As predicted, the iPad will boast the features of "an exploded iPhone," said Jobs. Users will have access to maps, address books, photos, iTunes, internet browsing, drop down mail and a keyboard interface. After a decade without change the Apple mail and calendar softwares have finally been revamped for this new product.
The thing weighs 1.5 lbs with a 9.7 inch displays (which means nothing to us. Comrade Bingo has been metric since birth). The iPad has between 16 to 64GB of flash memory and ten hours battery life.
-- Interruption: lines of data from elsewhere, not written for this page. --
/-! `activateWre` -/

@[simp] theorem State.activateWre_rx : (s.activateWre).rx = s.rx := by unfold State.activateWre; split <;> rfl
@[simp] theorem State.activateWre_tx : (s.activateWre).tx = s.tx := by unfold State.activateWre; split <;> rfl
@[simp] theorem State.activateWre_ch : (s.activateWre).ch = s.ch := by unfold State.activateWre; split <;> rfl
@[simp] theorem State.activateWre_rde : (s.activateWre).rde = s.rde := by unfold State.activateWre; split <;> rfl
@[simp] theorem State.activateWre_stg : (s.activateWre).stg = s.stg := by unfold State.activateWre; split <;> rfl
@[simp] theorem State.activateWre_xfer : (s.activateWre).xfer = s.xfer := by unfold State.activateWre; split <;> rfl
@[simp] theorem State.activateWre_outcome : (s.activateWre).outcome = s.outcome := by unfold State.activateWre; split <;> rfl
@[simp] theorem State.activateWre_sig : (s.activateWre).sig = s.sig := by unfold State.activateWre; split <;> rfl
@[simp] theorem State.activateWre_defer : (s.activateWre).defer = s.defer := by unfold State.activateWre; split <;> rfl
@[simp] theorem State.activateWre_irq : (s.activateWre).irq = s.irq := by unfold State.activateWre; split <;> rfl
@[simp] theorem State.activateWre_eotPhase : (s.activateWre).eotPhase = s.eotPhase := by unfold State.activateWre; split <;> rfl
@[simp] theorem State.activateWre_pins : (s.activateWre).pins = s.pins := by unfold State.activateWre; split <;> rfl
@[simp] theorem State.activateWre_life : (s.activateWre).life = s.life := by unfold State.activateWre; split <;> rfl
@[simp] theorem State.activateWre_cfg : (s.activateWre).cfg = s.cfg := by unfold State.activateWre; split <;> rfl
@[simp] theorem State.activateWre_fault : (s.activateWre).fault = s.fault := by unfold State.activateWre; split <;> rfl
@[simp] theorem State.activateWre_log : (s.activateWre).log = s.log := by unfold State.activateWre; split <;> rfl
@[simp] theorem State.activateWre_tasks : (s.activateWre).tasks = s.tasks := by unfold State.activateWre; split <;> rfl
@[simp] theorem State.activateWre_holder : (s.activateWre).holder = s.holder := by unfold State.activateWre; split <;> rfl
@[simp] theorem State.activateWre_mem : (s.activateWre).mem = s.mem := by unfold State.activateWre; split <;> rfl
@[simp] theorem State.activateWre_params : (s.activateWre).params = s.params := by unfold State.activateWre; split <;> rfl
@[simp] theorem State.activateWre_window : (s.activateWre).window = s.window := by unfold State.activateWre; split <;> rfl
@[simp] theorem State.activateWre_deferOwn : (s.activateWre).deferOwn = s.deferOwn := by unfold State.activateWre; split <;> rfl
@[simp] theorem State.activateWre_ret : (s.activateWre).ret = s.ret := by unfold State.activateWre; split <;> rfl
@[simp] theorem State.activateWre_sched : (s.activateWre).sched = s.sched := by unfold State.activateWre; split <;> rfl
@[simp] theorem State.activateWre_draws : (s.activateWre).draws = s.draws := by unfold State.activateWre; split <;> rfl

/-! `deactivateWre` -/

@[simp] theorem State.deactivateWre_rx : (s.deactivateWre).rx = s.rx := by unfold State.deactivateWre; split <;> rfl
@[simp] theorem State.deactivateWre_tx : (s.deactivateWre).tx = s.tx := by unfold State.deactivateWre; split <;> rfl
@[simp] theorem State.deactivateWre_ch : (s.deactivateWre).ch = s.ch := by unfold State.deactivateWre; split <;> rfl
@[simp] theorem State.deactivateWre_rde : (s.deactivateWre).rde = s.rde := by unfold State.deactivateWre; split <;> rfl
@[simp] theorem State.deactivateWre_stg : (s.deactivateWre).stg = s.stg := by unfold State.deactivateWre; split <;> rfl
@[simp] theorem State.deactivateWre_xfer : (s.deactivateWre).xfer = s.xfer := by unfold State.deactivateWre; split <;> rfl
@[simp] theorem State.deactivateWre_outcome : (s.deactivateWre).outcome = s.outcome := by unfold State.deactivateWre; split <;> rfl
@[simp] theorem State.deactivateWre_sig : (s.deactivateWre).sig = s.sig := by unfold State.deactivateWre; split <;> rfl
@[simp] theorem State.deactivateWre_defer : (s.deactivateWre).defer = s.defer := by unfold State.deactivateWre; split <;> rfl
@[simp] theorem State.deactivateWre_irq : (s.deactivateWre).irq = s.irq := by unfold State.deactivateWre; split <;> rfl
@[simp] theorem State.deactivateWre_eotPhase : (s.deactivateWre).eotPhase = s.eotPhase := by unfold State.deactivateWre; split <;> rfl
@[simp] theorem State.deactivateWre_pins : (s.deactivateWre).pins = s.pins := by unfold State.deactivateWre; split <;> rfl
@[simp] theorem State.deactivateWre_life : (s.deactivateWre).life = s.life := by unfold State.deactivateWre; split <;> rfl
@[simp] theorem State.deactivateWre_cfg : (s.deactivateWre).cfg = s.cfg := by unfold State.deactivateWre; split <;> rfl
@[simp] theorem State.deactivateWre_fault : (s.deactivateWre).fault = s.fault := by unfold State.deactivateWre; split <;> rfl
@[simp] theorem State.deactivateWre_log : (s.deactivateWre).log = s.log := by unfold State.deactivateWre; split <;> rfl
@[simp] theorem State.deactivateWre_tasks : (s.deactivateWre).tasks = s.tasks := by unfold State.deactivateWre; split <;> rfl
@[simp] theorem State.deactivateWre_holder : (s.deactivateWre).holder = s.holder := by unfold State.deactivateWre; split <;> rfl
@[simp] theorem State.deactivateWre_mem : (s.deactivateWre).mem = s.mem := by unfold State.deactivateWre; split <;> rfl
@[simp] theorem State.deactivateWre_params : (s.deactivateWre).params = s.params := by unfold State.deactivateWre; split <;> rfl
@[simp] theorem State.deactivateWre_window : (s.deactivateWre).window = s.window := by unfold State.deactivateWre; split <;> rfl
@[simp] theorem State.deactivateWre_deferOwn : (s.deactivateWre).deferOwn = s.deferOwn := by unfold State.deactivateWre; split <;> rfl
@[simp] theorem State.deactivateWre_ret : (s.deactivateWre).ret = s.ret := by unfold State.deactivateWre; split <;> rfl
@[simp] theorem State.deactivateWre_sched : (s.deactivateWre).sched = s.sched := by unfold State.deactivateWre; split <;> rfl
@[simp] theorem State.deactivateWre_draws : (s.deactivateWre).draws = s.draws := by unfold State.deactivateWre; split <;> rfl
"What is the battery life like? We've been able to achieve 10 hours of battery life. I can take a flight from San Francisco to Tokyo and watch video the whole time. And it has over a month of standby time."
Hmm. We'll believe that when we 've tried it.
All your current iPhone apps will run on the iPad.
Martin Nisenholtz of the New York Times came to talk about an app that he thinks might revolutionise the way we read newspapers. When the NYT announced last week it was going to monetize its site, we knew this had something to do with the launch of the iPad. Newspaper publishers are said to be expectant of what the iPad can do for their flailing business.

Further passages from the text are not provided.